The String.format() problem is most immediately a bad compiler and bad implementation, IMO. It's not difficult to special-case literal strings as the first argument, do parsing at compile time, and pass in a structured representation. The method could also do runtime caching. Even a very small LRU cache would fix a lot of common cases. At the very least they should let you make a formatter from a specific format string and reuse it, like you can with regexes, to explicitly opt into better performance.

But ultimately the string templates proposal should come back and fix this at the language level. Better syntax and guaranteed compile-time construction of the template. The language should help the developer do the fast thing.

String concatenation is a little trickier. In a JIT'ed language you have a lot of options for making a hierarchy of string implementations that optimize different usage patterns, and still be fast - and what you really want for concatenation is a RopeString, like JS VMs have, that simply references the other strings. The issue is that you don't want virtual calls for hot-path string method calls.

Java chose a single final class so all calls are direct. But they should have been able to have a very small sealed class hierarchy where most methods are final and directly callable, and the virtual methods for accessing storage are devirtualized in optimized methods that only ever see one or two classes through a call site.

To me, that's a small complexity cost to make common string patterns fast, instead of requiring StringBuilder.

5 comments

It's interesting to see how something like Common Lisp handles the format issue.

In CL, there's a general infrastructure called "compiler macros" that is intended as a hint to the compiler to expand calls as macros at compile time. The macro is also allowed to just leave the form unexpanded, in which case it defaults to an unexpanded function call. And the function can be turned into a value itself and passed around, even if the compiler macro exists.

For CL's format, this means an implementation will typically have a compiler macro (or some similar mechanism) that does an expansion if the format is a string constant.

CL also has a function called formatter that takes a format string and returns a function that acts like (lambda (&rest args) (apply #'format <the format string> args). This function can be implemented as something that expands the format string into code and then compiles the code.

The mechanisms in CL would allow a user to implement the equivalent of a format compiler macro (and formatter) even if the implementation didn't provide them.

> But ultimately the string templates proposal should come back and fix this at the language level.

They tried, its opponents dilluted it to the point of uselessness and now will forever use this failed attempt as a wedge.

I'm sorry, I don't believe Java will get sensible String templates in our life time.

Yeah, Java is pretty fast despite the fact that it still has these kinds of obviously suboptimal things going on.

I love how Zig, D and Rust do exactly what you say: parse the format string at compile time, making it super efficient at runtime (no parsing, no regex, just the optimal code to get the string you need).
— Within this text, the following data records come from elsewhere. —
/-- Settles O57: both blocks show F of their requests, after a step and, being settled, before it. -/
theorem machinesOfDifferentWidthsAgree : Obligations.MachinesOfDifferentWidthsAgree := by
  intro n m s s' r q hn hm hr hq hop ha hb hi0 hi1 hi2
  obtain ⟨same, -⟩ := indexWidthsAgree n m r q hn hm hop ha hb hi0 hi1 hi2
  refine ⟨⟨s.settle, s'.settle, step_eq_settle s, step_eq_settle s', ?_, hr.idxw_eq, hq.idxw_eq⟩, fun hs hs' => ?_⟩
  · rw [hr.settle_y, hq.settle_y, same]
  · rw [hs.y_of_carries hr, hs'.y_of_carries hq, same]

end Sys2Proof.Machine
end

section
/-! Decoding as the step does it: the decoded instruction, its row of the opcode table and its reserved codes, and the
obligations about them (30_encoding.md R39, R41, R44, R47, R48). -/

namespace Sys2Proof

open Sys2Proof.Machine

/-- Every Index that the decoder reads is one the port represents (R44). -/
theorem wellFormed_decodeRequest {n : Nat} (r : Request n) : (decodeRequest r).wellFormed n = true := by
  unfold decodeRequest
  split
  all_goals simp only [Instr.wellFormed, indexFits_idx, Bool.and_self]

/-- Where every port is driven, the step adds nothing around exec: the sample is the state itself (R18). -/
theorem step_of_carries {n : Nat} {s : State} {r : Request n} (h : s.carries r) : step s = exec (decodeRequest r) s := by
  obtain ⟨y, samples, rfl⟩ := h
  rfl

/-- A number that decodes at the state's width is answered, once presented, by the instruction it decodes to (R41). -/
theorem step_presentNumber (s : State) {req : Nat} {i : Instr} (h : decodeNumber s.idxw req = .ok i) :
    step (s.presentNumber req) = exec i (s.presentNumber req) := by
  unfold decodeNumber at h
  split at h
  · obtain rfl := Except.ok.inj h
    exact step_of_carries (s.carries_present _)
  · contradiction

/-- A table word that decodes is a number that decodes at the default width (log 8). -/
theorem decodeNumber_of_decodeTableWord {nbits w : Nat} {i : Instr} (h : decodeTableWord nbits w = some i) :
    decodeNumber Config.idxw (w % 2 ^ nbits) = .ok i := by
  unfold decodeTableWord at h
  cases decoded : decodeNumber Config.idxw (w % 2 ^ nbits) with
  | ok j =>
    rw [decoded] at h
    exact congrArg Except.ok (Option.some.inj h)
  | error e =>
    rw [decoded] at h
    contradiction

/-- Settles O10: the ports carry the request, and withFetchWord presents the number that the decoder reads. -/
theorem stepRunsTheDecodedRequest : Obligations.StepRunsTheDecodedRequest := by
  refine ⟨fun n s r i hr hi => ?_, fun s nbits w i hi => ?_, fun s nbits w i hwidth hi => ?_⟩
  · subst hi
    exact ⟨step_of_carries hr, wellFormed_decodeRequest r⟩
  · rw [State.withFetchWord]
    exact step_presentNumber s hi
  · rw [State.withFetchWord]
    exact step_presentNumber s (by rw [hwidth, decodeNumber_of_decodeTableWord hi])

/-- The canonical request of every instruction is recognised by the row of its mnemonic alone (R39, R47). -/
theorem rowsOf_encodeRequest (n : Nat) (i : Instr) : Laws.OpcodeRow.rowsOf (encodeRequest n i).op = [i.mnemonic] := by
  cases i with
  | reserved101x x => exact Laws.OpcodeRow.reserved101x x n
  | reserved11xx xx => exact Laws.OpcodeRow.reserved11xx xx n
  | _ => exact Laws.OpcodeRow.rowsOf_code _

/-- Settles O6: encoding the decoded instruction gives the request's select code again. -/
theorem everyCodeHasExactlyOneRow : Obligations.EveryCodeHasExactlyOneRow := by
  intro n r
  have row := rowsOf_encodeRequest n (decodeRequest r)
  rw [encodeRequest_decodeRequest] at row
  exact row

/-- Settles O7, by running the decoder on each word. -/
theorem specWordsDecode : Obligations.SpecWordsDecode := by
  unfold Obligations.SpecWordsDecode
  refine ⟨?_, ?_, ?_, ?_, ?_, ?_⟩
  all_goals decide

/-- Settles O46: the codes of the two reserved rows, and the result that both answer. -/
theorem reservedCodesAnswerZero : Obligations.ReservedCodesAnswerZero := by
  refine ⟨fun n r hop => ⟨_, decodeRequest_of_reserved101x r ?_⟩,
    fun n r hop => ⟨_, decodeRequest_of_reserved11xx r hop⟩, fun x s => completesWith_iff.mpr rfl,
    fun xx s => completesWith_iff.mpr rfl⟩
  obtain hop | hop := hop
  · exact .inl (congrArg BitVec.toNat hop)
  · exact .inr (congrArg BitVec.toNat hop)

/-- Settles O48: exec drives `y` with the instruction's result, which no state takes part in. -/
theorem everyOperationWritesTheResultOnly : Obligations.EveryOperationWritesTheResultOnly :=
  fun i s s' => ⟨resultOf i, exec_eq i s, exec_eq i s'⟩

end Sys2Proof
end

section
/-! The index sums of copyBits and the forms of the validity tests (30_encoding.md R45, 40_bitfield.md R52, R59). -/

namespace Sys2Proof.Machine

/-- In two bits more than the ports have, the sum of two indices less one is exact (R45). -/
theorem toInt_indexSum {n : Nat} (hn : 0 < n) (v w : BitVec n) :
    (v.signExtend (n + 2) + w.signExtend (n + 2) - 1#(n + 2)).toInt = idx v + idx w - 1 := by
  have one : (1#(n + 2)).toInt = 1 := BitVec.toInt_one (by omega)
  have ⟨vLeast, vGreatest⟩ := (indexFits_iff n (idx v)).mp (indexFits_idx v)
  have ⟨wLeast, wGreatest⟩ := (indexFits_iff n (idx w)).mp (indexFits_idx w)
  rw [idx] at vLeast vGreatest wLeast wGreatest
  have double : (2 : Int) ^ n = 2 * 2 ^ (n - 1) := by rw [← pow_succ', Nat.sub_add_cancel hn]
  have bound : ((2 ^ (n + 2) : Nat) : Int) = 8 * 2 ^ (n - 1) := by
    push_cast
    rw [pow_add, double]
    ring
  have positive : (0 : Int) < 2 ^ (n - 1) := by positivity
  rw [BitVec.toInt_sub, BitVec.toInt_add, BitVec.toInt_signExtend_of_le (by omega),
    BitVec.toInt_signExtend_of_le (by omega), one, idx, idx, Int.bmod_eq_of_le (n := v.toInt + w.toInt),
    Int.bmod_eq_of_le]
  all_goals omega

/-- Settles O9: the sums are exact, and the largest length ends past bit 63 at every admitted width. -/
theorem indexSumsDoNotWrap : Obligations.IndexSumsDoNotWrap := by
  intro n (admitted : 8 ≤ n)
  refine ⟨toInt_indexSum (by omega), fun source dest dstLow s => ⟨by omega, completesWith_iff.mpr ?_⟩⟩
  refine copyBits_of_invalid source dest fun ⟨_, _, _, _, srcEnd, _⟩ => ?_
  have large : (2 : Int) ^ 7 ≤ 2 ^ (n - 1) := pow_le_pow_right₀ (by decide) (by omega)
  omega

/-- A range is invalid in one of three ways (R52). -/
theorem not_validRange_iff (low high : Int) : ¬validRange low high ↔ low < 0 ∨ high > 63 ∨ high < low := by
  omega

/-- The copy test without a sum of two operands (R59, R97). -/
theorem validCopy_iff_validCopyNoSum (srcLow dstLow length : Int) :
    validCopy srcLow dstLow length ↔ validCopyNoSum srcLow dstLow length := by
  omega

/-- Settles O28, by the other form of each test. -/
theorem validityTestForms : Obligations.ValidityTestForms :=
  ⟨not_validRange_iff, validCopy_iff_validCopyNoSum, validByte_iff_validRange⟩

end Sys2Proof.Machine
end

section
/-! The hardware forms: the barrel shifter of getBits, the lane multiplexer, and the mask with its whole-word case
(40_bitfield.md R54, R58; 41_bytelane.md R67). -/

namespace Sys2Proof.Machine

/-- The barrel shifter reads bit low + k, and the left shift has dropped the bits above `high` (R54). -/
theorem getBitsDatapath_eq_getBits (source : Word) (low high : Int) :
    getBitsDatapath source low high = getBits source low high := by
  by_cases valid : validRange low high
  case neg => rw [getBits_of_invalid source valid, getBitsDatapath, dif_neg valid]
  case pos =>
    refine BitVec.eq_of_getLsbD_eq fun k hk => ?_
    rw [getBitsDatapath, dif_pos valid, getLsbD_lshr, getLsbD_shl, getLsbD_getBits source valid]
    have kept : (63 - high + low).toNat + k < 64 ↔ (k : Int) ≤ high - low := by omega
    have above : ¬(63 - high + low).toNat + k < (63 - high).toNat := by omega
    have place : (63 - high + low).toNat + k - (63 - high).toNat = low.toNat + k := by omega
    simp only [kept, above, place, decide_false, Bool.not_false, Bool.and_true]

/-- Settles O21, bit by bit on a valid pair and by Zero-on-invalid elsewhere. -/
theorem getBitsShifterFormIsGetBits : Obligations.GetBitsShifterFormIsGetBits := getBitsDatapath_eq_getBits

/-- getByte is getBits on the range of the lane for every index: both give 0 where it is invalid (R67). -/
theorem getByte_eq_getBits (source : Word) (i : Int) : getByte source i = getBits source (8 * i) (8 * i + 7) := by
  by_cases valid : validByte i
  case neg =>
    rw [getByte_of_invalid source valid, getBits_of_invalid source (mt (validByte_iff_validRange i).mpr valid)]
  case pos =>
    have eight : rangeLength (8 * i) (8 * i + 7) = 8 := by unfold rangeLength; omega
    rw [getByte_of_valid source valid, getBits_of_valid source ((validByte_iff_validRange i).mp valid), eight]

/-- The lane multiplexer is the barrel shifter on the range of the lane (R67). -/
theorem getByteDatapath_eq_getBitsDatapath (source : Word) (i : Int) :
    getByteDatapath source i = getBitsDatapath source (8 * i) (8 * i + 7) := by
  by_cases valid : validByte i
  case neg =>
    rw [getByteDatapath, dif_neg valid, getBitsDatapath, dif_neg (mt (validByte_iff_validRange i).mpr valid)]
  case pos =>
    have left : 56 - 8 * i = 63 - (8 * i + 7) := by omega
    have right : 56 = (63 - (8 * i + 7) + 8 * i).toNat := by omega
    simp only [getByteDatapath, getBitsDatapath, dif_pos valid, dif_pos ((validByte_iff_validRange i).mp valid), left]
    exact congrArg (lshr _) (Fin.ext right)

/-- Settles O34: the lane multiplexer is the barrel shifter, which is getBits, on the range of the lane. -/
theorem getByteIsGetBitsOnTheLane : Obligations.GetByteIsGetBitsOnTheLane := fun source i =>
  ⟨getByte_eq_getBits source i,
    by rw [getByteDatapath_eq_getBitsDatapath, getBitsDatapath_eq_getBits, getByte_eq_getBits]⟩

/-- The value of `n` one bits (00_scope.md R11). -/
theorem toNat_ones (n : Fin 65) : (ones n).toNat = 2 ^ n.val - 1 := by
  have bound : 2 ^ n.val ≤ 2 ^ 64 := Nat.pow_le_pow_right (by decide) (by omega)
  have positive : 0 < 2 ^ n.val := Nat.two_pow_pos n.val
  rw [ones, zext64, BitVec.toNat_setWidth, BitVec.toNat_allOnes, Nat.mod_eq_of_lt (by omega)]

/-- The mask of a shifter short of the whole word: `shl(1, n) - 1` is `n` one bits (R58). -/
theorem shl_one_sub_one (n : Fin 64) : shl 1 n - 1 = ones n.castSucc := by
  have bound : 2 ^ n.val < 2 ^ 64 := Nat.pow_lt_pow_right (by decide) n.isLt
  have positive : 0 < 2 ^ n.val := Nat.two_pow_pos n.val
  refine BitVec.eq_of_toNat_eq ?_
  have one : (1 : Word).toNat = 1 := rfl
  rw [toNat_ones, BitVec.toNat_sub, toNat_shl, one, Nat.one_mul, Fin.val_castSucc]
  omega

/-- The mask of a valid range of 64 bits is the whole word (R58). -/
theorem fieldMask_whole {low high : Int} (h : validRange low high) (whole : rangeLength low high = 64) :
    fieldMask low high h = BitVec.allOnes 64 := by
  have bits : (rangeLength low high : Int) = high - low + 1 := rangeLength_cast low high h.2.1
  refine BitVec.eq_of_getLsbD_eq fun k hk => ?_
  have inside : low ≤ k ∧ (k : Int) ≤ high := by omega
  rw [getLsbD_fieldMask, BitVec.getLsbD_allOnes, ← Bool.decide_and, decide_eq_true inside, decide_eq_true hk]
I say this but I write most of my code in Java/Kotlin :D . I just wish I could write more low-level languages for super efficient code, but for what I do, Java is more than enough.

Kotlin string interpolation turns into the fancy invokedynamic based string concatenation behind the scenes so it's very optimized: https://openjdk.org/jeps/280
I admire Rich Hickey's approach of building on top of the Java ecosystem for this reason, adding a functional first approach with emphasis on data structures, where using the right algorithms comes naturally.
> Zig, D and Rust

Also C++, which works the same way.

Sometimes running strace on jvm software you will see some sycall patterns that are incredibly inefficient.
Perhaps something like zig’s comptime would help a bit.